All of which I think is often (not always by the way) true - BUT I think that while “help from home” can “affect the sense of alienation”, my guess is there is a lot more conspicuous and important “help from home” that affect that sense of alienation, and that something like a parent (or uncle or sibling or whomever) proofreading and commenting on a paper (when allowed!) is not even something the kids @“Snowball City” is talking about are likely to be aware of or be concerned with much if they are.
The 1st gen, financially challenged and/or educationally resource challenged kids I’ve interacted with (and it’s been quite a few) have mentioned things like “I have to work 20 hrs a week just to afford RENTING books, XXXX has their parent’s credit card and gets stuff amazon-primed to the dorm.” Or “so and so is going to do summer school so they can go for a semester abroad, I’m going to be helping my parents in their business.” Or “my roommates Mom filled out all their FISA and loan applications. Mine can’t.
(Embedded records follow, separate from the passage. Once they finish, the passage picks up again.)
-- ==== Sys2Proof/Certificates/Slice0/Obligations.lean ====
section
/-! DEFINITION. The statements for the provers, from the numbered rules of spec/. A command's statement gives the whole
next state, so it is its frame as well: what it does not write stands as it was. -/

open Sys2Proof Sys2Proof.Machine

/-! ## Encoding -/

/-- One word per unit, put together from the fields of R41 (UNIT, FN, SCR, ZERO), decodes to its command. -/
def Obligations.FieldWordsDecode : Prop :=
  (decode ⟨0x01#8 ++ 0x00#8 ++ 0x00#8 ++ 0x00#8, [9, 4]⟩).toOption = some (.rotl 9 4) ∧
  (decode ⟨0x02#8 ++ 0x03#8 ++ 0x00#8 ++ 0x00#8, []⟩).toOption = some .smNext ∧
  (decode ⟨0x03#8 ++ 0x03#8 ++ 0x01#8 ++ 0x00#8, []⟩).toOption = some .pairNextPP ∧
  (decode ⟨0x04#8 ++ 0x03#8 ++ 0x03#8 ++ 0x00#8, []⟩).toOption = some .arrNextS ∧
  (decode ⟨0x05#8 ++ 0x00#8 ++ 0x00#8 ++ 0x00#8, [1, 2, 3, 4]⟩).toOption = some (.quadInit ⟨1, 2, 3, 4⟩) ∧
  (decode ⟨0x06#8 ++ 0x01#8 ++ 0x00#8 ++ 0x00#8, [6]⟩).toOption = some (.octSeed 6) ∧
  (decode ⟨0x07#8 ++ 0x01#8 ++ 0x00#8 ++ 0x00#8, [6]⟩).toOption = some (.entAdd 6)

/-- Decoding the request of any command gives that command back, with every operand at every value. -/
def Obligations.DecodeOfEncode : Prop := ∀ i : Instr, decode (encode i) = .ok i

/-- A request that decodes is the request of the command it decodes to: no two requests mean one command. -/
def Obligations.EncodeOfDecode : Prop := ∀ (r : Request) (i : Instr), decode r = .ok i → encode i = r

/-- The decoder accepts exactly the requests whose fields and operand count are legal (R41 to R46, R49, R50), and says
of the others whether the word or the operand count is at fault, the word first. -/
def Obligations.DecodeAcceptsExactlyWellFormed : Prop :=
  ∀ r : Request,
    (r.wellFormed = true → ∃ i, decode r = .ok i) ∧
    (r.wordLegal = false → decode r = .error .illegalWord) ∧
    (r.wordLegal = true → r.wellFormed = false → decode r = .error .operandCount)

/-! ## Transactions, halting, reset -/

/-- On a running CORE a step takes the next transaction from the port and, where it decodes, is `exec` of the command. -/
def Obligations.StepRunsDecodedCommand : Prop :=
  ∀ (s : State) (r : Request) (rest : List HostEvent) (i : Instr),
    s.fault.halt = false → s.port = .transaction r :: rest → decode r = .ok i →
      step s = exec i { s with port := rest }

/-- R132. -/
def Obligations.HaltedTransactionAnswered : Prop :=
  ∀ (s : State) (r : Request) (rest : List HostEvent),
    s.fault.halt = true → s.port = .transaction r :: rest →
      step s = .next { s with port := rest, response := haltedResponse s.fault.cause }

/-- R134: a request that is no command faults with ILLEGAL_COMMAND and its own command word, whatever is constructed. -/
def Obligations.IllegalTransactionFaults : Prop :=
  ∀ (s : State) (r : Request) (rest : List HostEvent),
    s.fault.halt = false → s.port = .transaction r :: rest → r.wellFormed = false →
      step s = .next (faultEntry { s with port := rest } 0x10#8 r.cw)

/-- Every transaction is answered in one step, in every state (R34, R160). -/
def Obligations.EveryTransactionAnswered : Prop :=
  ∀ (s : State) (r : Request) (rest : List HostEvent), s.port = .transaction r :: rest →
    ∃ t a, step s = .next t ∧ t.port = rest ∧ t.response = some a ∧ (a.status ≠ .ok → a.result = none)

/-- The model's choice (log entry 1): with nothing presented, a step changes nothing. -/
def Obligations.NothingPresentedNothingHappens : Prop := ∀ s : State, s.port = [] → step s = .next s

/-- R150 as the model takes it (log entry 4): the reset input, in any state. -/
def Obligations.ResetInputClears : Prop :=
  ∀ (s : State) (rest : List HostEvent), s.port = .reset :: rest →
    ∃ t, step s = .next t ∧
      t.sm.v = false ∧ t.pair.v = false ∧ t.arr.v = false ∧ t.quad.v = false ∧ t.oct.v = false ∧ t.ent.v = false ∧
      t.fault = { halt := false, cause := 0x00#8, cw := 0x00000000#32 } ∧ t.response = none ∧
      t.port = rest ∧ t.hrand = s.hrand ∧ t.draws = s.draws ∧ t.params = s.params

/-- R28: the values the spec gives for reset. -/
def Obligations.ResetValues : Prop :=
  State.reset.sm.v = false ∧ State.reset.pair.v = false ∧ State.reset.arr.v = false ∧
    State.reset.quad.v = false ∧ State.reset.oct.v = false ∧ State.reset.ent.v = false ∧
    State.reset.fault = { halt := false, cause := 0x00#8, cw := 0x00000000#32 }

/-- R35: two transactions at once have no step. -/
def Obligations.ConcurrentTransactionsRefused : Prop :=
  ∀ (s : State) (r₁ r₂ : Request) (rest : List HostEvent), s.port = .concurrent r₁ r₂ :: rest →
    step s = .refused .concurrentTransactions

/-- R139: no command clears FAULT, and a second fault cannot occur while halted. -/
def Obligations.OnlyResetLeavesHalted : Prop :=
  ∀ s t : State, step s = .next t → s.fault.halt = true → (∀ rest, s.port ≠ .reset :: rest) →
    t.fault = s.fault ∧ t.sm = s.sm ∧ t.pair = s.pair ∧ t.arr = s.arr ∧ t.quad = s.quad ∧ t.oct = s.oct ∧
      t.ent = s.ent ∧ t.hrand = s.hrand ∧ t.draws = s.draws ∧ t.params = s.params

/-! ## Faults -/

/-- R133: a command either answers OK and leaves FAULT alone, or changes nothing but FAULT and the response, with a cause
of R130 and its own command word. -/
def Obligations.CommandsAnswerOrFault : Prop :=
  ∀ (i : Instr) (s : State), ∃ t, exec i s = .next t ∧
    ((∃ w, t.response = okResponse w ∧ t.fault = s.fault) ∨
      (∃ code ∈ [0x01#8, 0x02#8, 0x03#8, 0x04#8, 0x11#8, 0x12#8, 0x13#8],
        t = faultEntry s code (encode i).cw))

/-- R131: a command that reads a unit whose valid bit is 0 faults; ROTL and the constructors never raise this cause. -/
def Obligations.UnconstructedUnitFaults : Prop :=
  ∀ (i : Instr) (s : State),
    (validBit? s i = some false → exec i s = .next (faultEntry s 0x11#8 (encode i).cw)) ∧
    (validBit? s i ≠ some false → exec i s ≠ .next (faultEntry s 0x11#8 (encode i).cw))

/-- R142: ROTL, SM.INIT, X.SEED and X.HOST never fault; SM.NEXT, SM.EQ, X.NEXT.* and X.EQ only on a unit that is not
constructed. -/
def Obligations.FaultFreeCommands : Prop :=
  ∀ (i : Instr) (s : State), mayFaultConstructed i = false → validBit? s i ≠ some false →
    ∃ t w, exec i s = .next t ∧ t.response = okResponse w ∧ t.fault = s.fault

/-! ## ROT -/

/-- R55, R56: for `0 < k < 64` bit `i` of `x` becomes bit `(i + k) mod 64` of the result; for any other `k` ROTL answers OK
with some word (R57). No architectural state is written. -/
def Obligations.RotlRotatesBits : Prop :=
  ∀ (x k : Word) (s : State),
    encode (.rotl x k) = ⟨0x01000000#32, [x, k]⟩ ∧
    (0 < k.toNat → k.toNat < 64 →
      ∃ w, exec (.rotl x k) s = .next { s with response := okResponse (some w) } ∧
        ∀ i < 64, w.getLsbD ((i + k.toNat) % 64) = x.getLsbD i) ∧
    (k.toNat = 0 ∨ 64 ≤ k.toNat →
      ∃ w, exec (.rotl x k) s = .next { s with draws := s.draws + 1, response := okResponse (some w) })

/-! ## SM -/

/-- R59. -/
def Obligations.SmInitLoads : Prop :=
  ∀ (x : Word) (s : State),
    encode (.smInit x) = ⟨0x02000000#32, [x]⟩ ∧
    exec (.smInit x) s = .next { s with sm := { x := x, v := true }, response := okResponse none }

/-- R60 with the step of R58, whatever the two shift amounts this CORE was built with. -/
def Obligations.SmNextSteps : Prop :=
  ∀ s : State,
    encode .smNext = ⟨0x02030000#32, []⟩ ∧
    (s.sm.v = false → exec .smNext s = .next (faultEntry s 0x11#8 0x02030000#32)) ∧
    (s.sm.v = true →
      let x' := s.sm.x + 0x9e3779b97f4a7c15#64
      exec .smNext s =
        .next { s with sm := { x := x', v := true },
                       response := okResponse (some (splitMixOutput s.params.smShift1 s.params.smShift2 x')) })

/-- R61. -/
def Obligations.SmEqCompares : Prop :=
  ∀ (x : Word) (s : State),
    encode (.smEq x) = ⟨0x02040000#32, [x]⟩ ∧
    (s.sm.v = false → exec (.smEq x) s = .next (faultEntry s 0x11#8 0x02040000#32)) ∧
    (s.sm.v = true →
      exec (.smEq x) s = .next { s with response := okResponse (some (if s.sm.x = x then 1 else 0)) })

/-- R62: the state walk is a bijection with a single cycle of length `2^64`; with shift amounts in `[1, 63]` the output
map is a bijection, and no output of one expander comes back within `2^64` draws. -/
def Obligations.SplitMixLaws : Prop :=
  (Function.Bijective smAdvance ∧ ∀ x y : Word, ∃! n : Nat, n < 2 ^ 64 ∧ seedAdvance x n = y) ∧
  ∀ p : Params, p.wf →
    Function.Bijective (fun x' => smMix p x') ∧
    ∀ (x : Word) (i j : Nat), i < 2 ^ 64 → j < 2 ^ 64 → expanderWord p x i = expanderWord p x j → i = j

/-- R70: whatever the seed, the first draw of at least two words is not all zero, so however many retries are allowed the
loop of R69 answers that draw. -/
def Obligations.RetryLoopRunsOnce : Prop :=
  ∀ (p : Params) (n retries : Nat) (x : Word), p.wf → 2 ≤ n →
    (∃ i < n, expanderWord p x i ≠ 0) ∧
      seedStateLoop p n retries x = (List.range n).map (expanderWord p x)

/-! ## PAIR -/

/-- R72. -/
def Obligations.PairInitLoads : Prop :=
  ∀ (w : PairWords) (s : State),
    encode (.pairInit w) = ⟨0x03000000#32, [w.s0, w.s1]⟩ ∧
    (w.s0 = 0 ∧ w.s1 = 0 → exec (.pairInit w) s = .next (faultEntry s 0x01#8 0x03000000#32)) ∧
    (w.s0 ≠ 0 ∨ w.s1 ≠ 0 →
      exec (.pairInit w) s = .next { s with pair := { s := w, v := true }, response := okResponse none })

/-- R73, R74: the first two words of the expander; a host constructor does the same with a word from HRAND. -/
def Obligations.PairSeedAndHost : Prop :=
  ∀ s : State,
    let seeded (x : Word) (t : State) : State :=
      { t with pair := { s := { s0 := expanderWord s.params x 0, s1 := expanderWord s.params x 1 }, v := true },
               response := okResponse none }
    (∀ x, encode (.pairSeed x) = ⟨0x03010000#32, [x]⟩) ∧ encode .pairHost = ⟨0x03020000#32, []⟩ ∧
    (∀ x, exec (.pairSeed x) s = .next (seeded x s)) ∧
    (∀ h ws, s.hrand = h :: ws → exec .pairHost s = .next (seeded h { s with hrand := ws })) ∧
    (s.hrand = [] → ∃ h, exec .pairHost s = .next (seeded h { s with draws := s.draws + 1 }))

/-- R90 to R93. -/
def Obligations.PairNextDraws : Prop :=
  ∀ s : State,
    (encode .pairNextP = ⟨0x03030000#32, []⟩ ∧ encode .pairNextPP = ⟨0x03030100#32, []⟩ ∧
      encode .pairNextSS = ⟨0x03030200#32, []⟩) ∧
    (s.pair.v = false →
      exec .pairNextP s = .next (faultEntry s 0x11#8 0x03030000#32) ∧
      exec .pairNextPP s = .next (faultEntry s 0x11#8 0x03030100#32) ∧
      exec .pairNextSS s = .next (faultEntry s 0x11#8 0x03030200#32)) ∧
    (s.pair.v = true →
      let s0 := s.pair.s.s0
      let s1 := s.pair.s.s1
      let t := s0 ^^^ s1
      let left (w : Word) : State :=
        { s with pair := { s := { s0 := s0.rotateLeft 24 ^^^ t ^^^ (t <<< 16), s1 := t.rotateLeft 37 }, v := true },
                 response := okResponse (some w) }
      exec .pairNextP s = .next (left (s0 + s1)) ∧
      exec .pairNextPP s = .next (left ((s0 + s1).rotateLeft 17 + s0)) ∧
      exec .pairNextSS s = .next (left ((s0 * 5).rotateLeft 7 * 9)))

/-- R75. -/
def Obligations.PairEqCompares : Prop :=
  ∀ (w : PairWords) (s : State),
    encode (.pairEq w) = ⟨0x03040000#32, [w.s0, w.s1]⟩ ∧
    (s.pair.v = false → exec (.pairEq w) s = .next (faultEntry s 0x11#8 0x03040000#32)) ∧
    (s.pair.v = true →
      exec (.pairEq w) s = .next { s with response := okResponse (some (if s.pair.s = w then 1 else 0)) })

/-! ## ARR -/

/-- R76, R140: the pointer operand is checked first, as an unsigned 64-bit number. -/
def Obligations.ArrInitLoads : Prop :=
  ∀ (p : Word) (a : ArrWords) (s : State),
    encode (.arrInit p a) = ⟨0x04000000#32, p :: a.toList⟩ ∧
    (16 ≤ p.toNat → exec (.arrInit p a) s = .next (faultEntry s 0x02#8 0x04000000#32)) ∧
    (p.toNat < 16 → (∀ i, arrGet a i = 0) → exec (.arrInit p a) s = .next (faultEntry s 0x01#8 0x04000000#32)) ∧
    (p.toNat < 16 → (∃ i, arrGet a i ≠ 0) →
      exec (.arrInit p a) s =
        .next { s with arr := { a := a, p := BitVec.ofNat 4 p.toNat, v := true }, response := okResponse none })

/-- R77, R78, R68: the pointer is `PTR_MAP` of the expander's first word, by default its top four bits; the sixteen words
after it fill the slots in ascending order. -/
def Obligations.ArrSeedAndHost : Prop :=
  (∀ (p : Params) (w : Word), p.ptrMap = .topFour → (ptrMap p w).toNat = w.toNat / 2 ^ 60) ∧
  ∀ s : State, ∃ words : Word → ArrWords,
    (∀ x, ∀ i : BitVec 4, arrGet (words x) i = expanderWord s.params x (i.toNat + 1)) ∧
    (let seeded (x : Word) (t : State) : State :=
       { t with arr := { a := words x, p := ptrMap s.params (expanderWord s.params x 0), v := true },
                response := okResponse none }
     (∀ x, encode (.arrSeed x) = ⟨0x04010000#32, [x]⟩) ∧ encode .arrHost = ⟨0x04020000#32, []⟩ ∧
     (∀ x, exec (.arrSeed x) s = .next (seeded x s)) ∧
     (∀ h ws, s.hrand = h :: ws → exec .arrHost s = .next (seeded h { s with hrand := ws })) ∧
     (s.hrand = [] → ∃ h, exec .arrHost s = .next (seeded h { s with draws := s.draws + 1 })))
I have to do it - and I have to help them get their taxes done AND I’m helping my little sister do her college apps and I’m supposed to stay on top of my school work.”
Over the years I’ve heard kids complain that music-school schoolmates have pianos delivered to their rental houses, that students can Uber to club meetings when their schedules are too tight. Have cars. Get to attend exclusive charity events with school admins because their parents bought tickets. Kids get INTO school because their folks are alums or because they went to the right school… The examples are endless. I know kids that have done a prep year. Been able to afford a gap year, where they brushed up on difficult courses. Higher ed is seriously stacked against 1st gen and lower-income or educational-resource deprived kids, of that there is no doubt.
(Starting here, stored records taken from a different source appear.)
-- ==== Sys2Proof/Laws/Next.lean ====
section
/-! SUPPORT. The next states of the commands as record updates, proved once over abstract operands. Rewrite with these:
where a bank's words are written out, `rfl` between such states makes the kernel compare the update with the state itself,
and so a computed word with a register, which does not end. -/

namespace Sys2Proof.Machine

theorem answer_eq (s : State) (w : Option Word) : s.answer w = { s with response := okResponse w } := by
  cases s; rfl

theorem raise_eq (s : State) (c : Cause) (cw : CmdWord) : s.raise c cw = faultEntry s c.code cw := by
  cases s; rfl

theorem answerHalted_eq (s : State) : s.answerHalted = { s with response := haltedResponse s.fault.cause } := by
  cases s; rfl

theorem answerAny64_eq (s : State) :
    s.answerAny64 = { s with draws := s.draws + 1, response := okResponse (some (Config.any64 s.draws)) } := by
  cases s; rfl

theorem answerAnyF64_eq (s : State) :
    s.answerAnyF64 = { s with draws := s.draws + 1, response := okResponse (some (Config.anyF64 s.draws)) } := by
  cases s; rfl

theorem setPort_eq (s : State) (es : List HostEvent) : s.setPort es = { s with port := es } := by
  cases s; rfl

theorem answer_setSm (s : State) (u : SmUnit) (w : Option Word) :
    (s.setSm u).answer w = { s with sm := u, response := okResponse w } := by
  cases s; rfl

theorem answer_setPair (s : State) (b : PairBank) (w : Option Word) :
    (s.setPair b).answer w = { s with pair := b, response := okResponse w } := by
  cases s; rfl

theorem answer_setArr (s : State) (b : ArrBank) (w : Option Word) :
    (s.setArr b).answer w = { s with arr := b, response := okResponse w } := by
  cases s; rfl

theorem answer_setQuad (s : State) (b : QuadBank) (w : Option Word) :
    (s.setQuad b).answer w = { s with quad := b, response := okResponse w } := by
  cases s; rfl

theorem answer_setOct (s : State) (b : OctBank) (w : Option Word) :
    (s.setOct b).answer w = { s with oct := b, response := okResponse w } := by
  cases s; rfl

theorem answer_setEnt (s : State) (u : EntUnit) (w : Option Word) :
    (s.setEnt u).answer w = { s with ent := u, response := okResponse w } := by
  cases s; rfl

theorem answer_setPair_setHrand (s : State) (ws : List Word) (b : PairBank) (w : Option Word) :
    ((s.setHrand ws).setPair b).answer w = { s with hrand := ws, pair := b, response := okResponse w } := by
  cases s; rfl

theorem answer_setPair_setDraws (s : State) (n : Nat) (b : PairBank) (w : Option Word) :
    ((s.setDraws n).setPair b).answer w = { s with draws := n, pair := b, response := okResponse w } := by
  cases s; rfl

theorem answer_setArr_setHrand (s : State) (ws : List Word) (b : ArrBank) (w : Option Word) :
    ((s.setHrand ws).setArr b).answer w = { s with hrand := ws, arr := b, response := okResponse w } := by
  cases s; rfl

theorem answer_setArr_setDraws (s : State) (n : Nat) (b : ArrBank) (w : Option Word) :
    ((s.setDraws n).setArr b).answer w = { s with draws := n, arr := b, response := okResponse w } := by
  cases s; rfl

theorem answer_setQuad_setHrand (s : State) (ws : List Word) (b : QuadBank) (w : Option Word) :
    ((s.setHrand ws).setQuad b).answer w = { s with hrand := ws, quad := b, response := okResponse w } := by
  cases s; rfl

theorem answer_setQuad_setDraws (s : State) (n : Nat) (b : QuadBank) (w : Option Word) :
    ((s.setDraws n).setQuad b).answer w = { s with draws := n, quad := b, response := okResponse w } := by
  cases s; rfl

theorem answer_setOct_setHrand (s : State) (ws : List Word) (b : OctBank) (w : Option Word) :
    ((s.setHrand ws).setOct b).answer w = { s with hrand := ws, oct := b, response := okResponse w } := by
  cases s; rfl

theorem answer_setOct_setDraws (s : State) (n : Nat) (b : OctBank) (w : Option Word) :
    ((s.setDraws n).setOct b).answer w = { s with draws := n, oct := b, response := okResponse w } := by
  cases s; rfl

end Sys2Proof.Machine
end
I just think that a-parent-read-his-paper-not-mine is low, low, low on the list of very real inequities.
@roycroftmom again, many schools - Harvard, Williams, etc. expressly understand and embrace that collaboration is part of the education process. It says so in their honor codes. There was even a guy name Σωκράτης who thought that something could be gleaned by collaborative questioning from different arenas.
I think that you are too concerned with the “win/lose” concept of grading and not concerned enough with the opportunity to get the most out of a project or investigation. Which is fine. We don’t have to agree. But I think the casting of motives on others because of your own sensitivities is, uh… perhaps more telling of you then them?
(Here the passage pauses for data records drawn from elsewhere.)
/-! A domain of size 1: the efficiency is `-0.0 / +0.0`. -/

/-- `nanOf` makes a NaN of every word. -/
theorem isNanWord_nanOf (raw : Word) : isNanWord (nanOf raw) := by
  have hexponent : (raw ||| 0x7ff0000000000000#64).extractLsb' 52 11 = 0x7ff#11 := by
    rw [BitVec.extractLsb'_or]
    exact BitVec.or_allOnes
  rw [nanOf]
  generalize raw ||| 0x7ff0000000000000#64 = w at hexponent ⊢
  split
  · next hfraction =>
    rw [isNanWord, BitVec.extractLsb'_or, BitVec.extractLsb'_or, hexponent, hfraction]
    decide
  · next hfraction => exact ⟨hexponent, hfraction⟩

theorem efficiencyRef_of_domain_one {k c : Word} (hc : c ≠ 0) :
    efficiencyRef 1 [(k, c)] = entNan 1 [(k, c)] := by
  have hone : f64OfNat (1 : BitVec 63).toNat = f64One := f64Round_one one_pos
  rw [efficiencyRef, entropyRef_of_one_key (by decide) hc, hone, log2F64_one, fdiv, f64Unpack_negZero, f64Unpack_zero]
  rfl

/-- Settles O49. -/
theorem domainOneEfficiencyIsNan : Obligations.DomainOneEfficiencyIsNan := by
  intro s k c hv hnumerics hn hd hc ht
  have hfits : s.ent.t.length ≤ s.ent.d.toNat := ht ▸ length_one_le_domain (hd ▸ by decide) k c
  refine ⟨_, isNanWord_nanOf (Config.nanBits 1 [(k, c)]), ?_⟩
  rw [exec_entEfficiency, entScore_of_scored hv hfits hn, ht, hd]
  simp only [efficiencyWord, hnumerics, efficiencyRef_of_domain_one hc, entNan]

end Sys2Proof.Machine
end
I think that NOT engaging your kid’s academic investigation when presented the opportunity (and I believe more of us don’t get the opportunity than do) is wasting a chance at making your kid a slightly better thinker and student and wasting a chance at a nice interaction with them. I also think it would be awesome (and should be encouraged) for kids to add “conversation with Mom” or “talking to the butcher” or “discussion with my suitemates” in their bibliography. I’m 100% for that!
@CaliDad2020 As I said before I do appreciate your candor. I does provide access to a different way of thinking for me.
I agree about the barriers and inequalities you have listed. They are real and valid.
However I wouldn’t brush off what I said. We have seen in this discussion that there are many people whose opinion is that the help from home is ethically ambiguous. This can create a feeling of unfairness. And out of that, discouragement and resentment can grow.
And knowing what you do about the first gen and immigrant populations, having your kid not show you his work before turning it in is really not such a cross to bear.
It sounds like you are quite determined to have your son “win”, @calidad. Good luck with that.